# Dataset merging

This notebook merges multiple SLEAP datasets into a single dataset, which is easier to use for training and inference compared to using multiple datasets. To minimise the possibility of merge conflicts occurring, it is recommended that multiple individual SLEAP datasets do not contain labelled frames for the same video.

Enter values for each variable in the first cell below according to your setup and requirements. Each variable and corresponding value should look like the following,

`variable_name = value`

After entering values for all variables, click Cell > Run All in the top menu bar to execute the notebook and merge the datasets.

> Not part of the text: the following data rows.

theorem errorRecordKept_attemptFailed (c b : Nat) (delay : Option Nat) (s : State) :
    ErrorRecordKept c s (attemptFailed c b delay s) := by
  have hended : ∀ t, ErrorRecordKept c s t → ErrorRecordKept c s (attemptEnd c b
      (if (t.canOf c).onBus = some b then (t.lower (CAN_MB_CTRL c b) 4).raise (CAN_MB_CTRL c b) 11 else t)) := by
    intro t ht
    refine errorRecordKept_attemptEnd ?_ b
    split_ifs
    · exact errorRecordKept_raise (errorRecordKept_lower ht (offErrorRecord_mbCtrl c b) 4) (offErrorRecord_mbCtrl c b) 11
    · exact ht
  cases delay with
  | none => exact hended s (errorRecordKept_refl c s)
  | some d => exact hended _ (errorRecordKept_noteDelay (errorRecordKept_refl c s) b d)

theorem errorRecordKept_txErrorEffect {c : Fin 2} {s : State} (hclass : s.faultClass (74 + c) ≤ 3) (n : Nat) (keep : Bool) :
    ErrorRecordKept c s (txErrorEffect c n keep s) := by
  unfold txErrorEffect
  extract_lets counted teced alone restated
  have hcounted : ErrorRecordKept c s counted := errorRecordKept_modCan (errorRecordKept_refl c s) _
  have hteced : ErrorRecordKept c s teced := by
    unfold teced
    split_ifs
    · exact hcounted
    · exact errorRecordKept_setFld hcounted (offErrorRecord_errc c) _ _ _
  have halone : ErrorRecordKept c s alone := by
    unfold alone
    split_ifs
    · exact errorRecordKept_raise (errorRecordKept_raise hteced (offErrorRecord_stat c) 2) (offErrorRecord_istat c) 4
    · exact hteced
  have hrestated : ErrorRecordKept c s restated := errorRecordKept_canRestate halone
  refine errorRecordKept_frameOver ?_
  split_ifs
  · exact errorRecordKept_report hrestated hclass
  · exact hrestated

/-- Settles O59: in each of the three commands the error is recorded once, and what comes before it and after it keeps the
record. -/
theorem canErrorsRecorded : Obligations.CanErrorsRecorded := by
  unfold Obligations.CanErrorsRecorded
  refine ⟨?receiving, ?sending, ?fdFrame⟩
  case receiving =>
    intro s c e heavy honline
    exact yields_errorRecorded (exec_canRxError honline e heavy) (errorRecorded_rxError c e heavy s)
  case sending =>
    intro s c e delay honline hoffered hclass
    obtain ⟨b, hb⟩ := Option.isSome_iff_exists.mp hoffered
    obtain ⟨n, keep, hexec⟩ := exec_canTxError honline hb e delay
    have hbefore := errorRecordKept_attemptFailed c b delay s
    have hclass' : (canError c e (attemptFailed c b delay s)).faultClass (74 + c) ≤ 3 := by
      rwa [faultClass_canError, faultClass_of_errorRecordKept hbefore]
    exact yields_errorRecorded hexec (errorRecorded_between hbefore (errorRecordKept_txErrorEffect hclass' n keep))
  case fdFrame =>
    intro s c f time honline hhears hfdf hfd
    exact yields_errorRecorded (exec_canFrameReceived_fdDisabled honline hhears hfdf hfd time)
      (errorRecorded_rxError c .form false s)

end Sys2Proof.Laws
end

section
/-! SUPPORT. A ROLE_ACK that comes after the TIMEOUT of its request (21, R454), at a device that rests in P1 (09, R182). -/

namespace Sys2Proof.Laws

open Sys2Proof Sys2Proof.Machine

/-! ### A flock that rests in P1 -/

/-- A structure image that declares a flock of two members on both Fyrd ports and nothing else. -/
def flockImage : Image :=
  { version := 1, len := 4096, glyphHash := [], digest := [], tenants := [], regions := [], channels := [], telltales := [],
    rails := [], canctls := [], canmaps := [], ladder := none,
    flock := some { members := 2, ports := 3, maxRev := 1, flockId := 0x77 }, links := [], trims := [], bounds := [],
    faults := [], palettes := [] }

/-- The device of DEVID 5 and rank 0 leads a JOINED flock with the member of DEVID 9 and rank 1. Both Fyrd links were UP
when the device went from P0 to P1, and are UP still. Its request for a swap has ended with RESULT 6 TIMEOUT. -/
def restingState : State :=
  ({ State.reset with
    ctl := { Ctl.reset with phase := .run, porHigh := true, railsOk := true }
    cfg := some flockImage
    otp := { OtpSt.reset with force := { OtpForce.reset with life := 1, devid := 5, rank := 0 } }
    pwr := { PwrSt.reset with upAtEntry := 0b1100 }
    flk := { FlkSt.reset with members := [(1, { Member.reset with devid := 9 })] } } : State).setFld PWR_STAT 0 3 1
    |>.setFld (LNK_STAT 2) 0 2 lnUp
    |>.setFld (LNK_STAT 3) 0 2 lnUp
    |>.setFlds FLK_STAT [(0, 2, fkJoined), (2, 1, 1), (4, 2, 0), (8, 4, 1), (20, 4, 6)]
    |>.setFld FLK_MEMBERS 0 4 0b0011

/-- ROLE_ACK of member 1 to DEVID 5 (Table 21-3): DONE, the leader is rank 1. -/
def lateRoleAck : List Byte :=
  leBytes 1 6 ++ leBytes 1 0 ++ leBytes 1 1 ++ leBytes 1 1 ++ leBytes 4 4 ++ leBytes 8 9 ++ leBytes 8 5 ++ [1, 1, 0, 0]

theorem restingState_hears_lateRoleAck : restingState.hears 0 lateRoleAck := by unfold State.hears; decide +kernel

/-- The late ROLE_ACK is activity of FRD0, a wake source in P1 (Table 9-2): it starts the exit, and PWR_WAKE_SRC takes the
source (R182). -/
theorem restingState_lateRoleAck_wakes : ∃ u, exec (.flkRoleAck 0 lateRoleAck) restingState = .next u ∧
    u.pwr.exiting = some 1 ∧ u.fld PWR_WAKE_SRC 0 4 = 10 :=
  ⟨_, rfl, by decide +kernel, by decide +kernel⟩

/-- Refutes O60: its clause on the later ROLE_ACK lets no register but FLK_CNT change, and has no premise that the device is
in P0. In P1 a ROLE_ACK wakes the device by its arrival, whatever becomes of its content, and that changes PWR_WAKE_SRC. -/
theorem not_roleRequestTimeout : ¬ Obligations.RoleRequestTimeout := by
  unfold Obligations.RoleRequestTimeout
  rintro ⟨-, hlate⟩
  obtain ⟨u, hu, hregs, -⟩ := hlate restingState 0 lateRoleAck 1 restingState_hears_lateRoleAck (by decide +kernel)
    (by decide +kernel) (by decide +kernel) rfl
  obtain ⟨v, hv, -, hwake⟩ := restingState_lateRoleAck_wakes
  obtain rfl : u = v := by simpa using hu.symm.trans hv
  have hkept : u.fld PWR_WAKE_SRC 0 4 = restingState.fld PWR_WAKE_SRC 0 4 := by
    rw [State.fld, State.fld, hregs PWR_WAKE_SRC (by decide)]
  have hbefore : restingState.fld PWR_WAKE_SRC 0 4 = 0 := by decide +kernel
  omega

end Sys2Proof.Laws
end

section
/-! SUPPORT. Who may write the FLT block (22, R471). -/

namespace Sys2Proof.Laws

open Sys2Proof Sys2Proof.Machine

/-- The registers of the FLT block may be written by T0 and T1 alone, each only where REG_WR grants it the block, and
FLT_WDG_KICK by T1 alone; the rules that name a register of another block do not touch them. -/
theorem mayWrite_fltBlock_iff (s : State) (k : Nat) {a : Nat} (ha : blockOf a = blockOf FLT_COUNT) :
    s.mayWrite k a = true ↔
      (s.tenantRec k).any (fun r => bit r.regWr (blockOf FLT_COUNT)) = true ∧ k ≤ 1 ∧ (a = FLT_WDG_KICK → k = 1) := by
  have hblk : blockOf FLT_COUNT = 113 := by decide
  rw [hblk] at ha ⊢
  have hsto : a ≠ STO_CTRL := ne_of_apply_ne blockOf (by rw [ha]; decide)
  have hpwr : a ≠ PWR_REQ := ne_of_apply_ne blockOf (by rw [ha]; decide)
  have ht1 : ¬ (TT_T1_REQ 0 ≤ a ∧ a < TT_T1_REQ 4) := by
    unfold blockOf at ha
    unfold TT_T1_REQ
    omega
  simp [State.mayWrite, ha, hsto, hpwr, ht1, imp_iff_not_or, and_assoc]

Note that the 'r' before the opening quotation mark for the `input_folder` variable is required to ensure that backslashes in the folder path don't cause issues during processing, as the backslash is usually used to denote an "escaped" character in character strings.

## Parameters

In [None]:
# Enter the path to the input folder that contains all of the datasets that will be merged
# e.g. r"D:\Documents\COMP3850-Group23-Ant-posture\datasets"
input_folder = r""

# Enter a name for the combined dataset output file
# e.g. "main.v001.slp"
output_filename = ""


## Code execution

In [None]:
# Import the Python modules required for the notebook to run
import sleap
import os

# Create an empty labelled dataset to load individual datasets into
combined = sleap.Labels()

# Find all of the SLEAP dataset files in the input folder
files = [file for file in os.scandir(input_folder)
         if file.is_file() and file.name.endswith(".slp") and file.name != output_filename]

# Raise an error if there are no SLEAP dataset files found in the input folder
if len(files) == 0:
    raise RuntimeError("No SLEAP files found in the input folder, check that .slp files exist in the input folder")

In [None]:
# Iterate through the individual datasets and add to combined dataset
for file in files:
    labels = sleap.load_file(file.path)
    _, base_conflicts, new_conflicts = sleap.Labels.complex_merge_between(combined, labels)
    if base_conflicts or new_conflicts:
        raise RuntimeError("A conflict occurred, make sure that the individual datasets do not contain labelled frames for the same video")

In [None]:
# Print out information for the combined dataset
# More information can be obtained using the 'Label analysis' notebook

instances = 0

for frame in combined.labeled_frames:
    instances += len(frame.instances)

print(f"Number of videos: {len(combined.videos)}")
print(f"Total number of labelled frames: {len(combined.labeled_frames)}")
print(f"Total number of labelled instances: {instances}")

In [None]:
# Save combined dataset to the input folder
combined.save(os.path.join(input_folder, output_filename))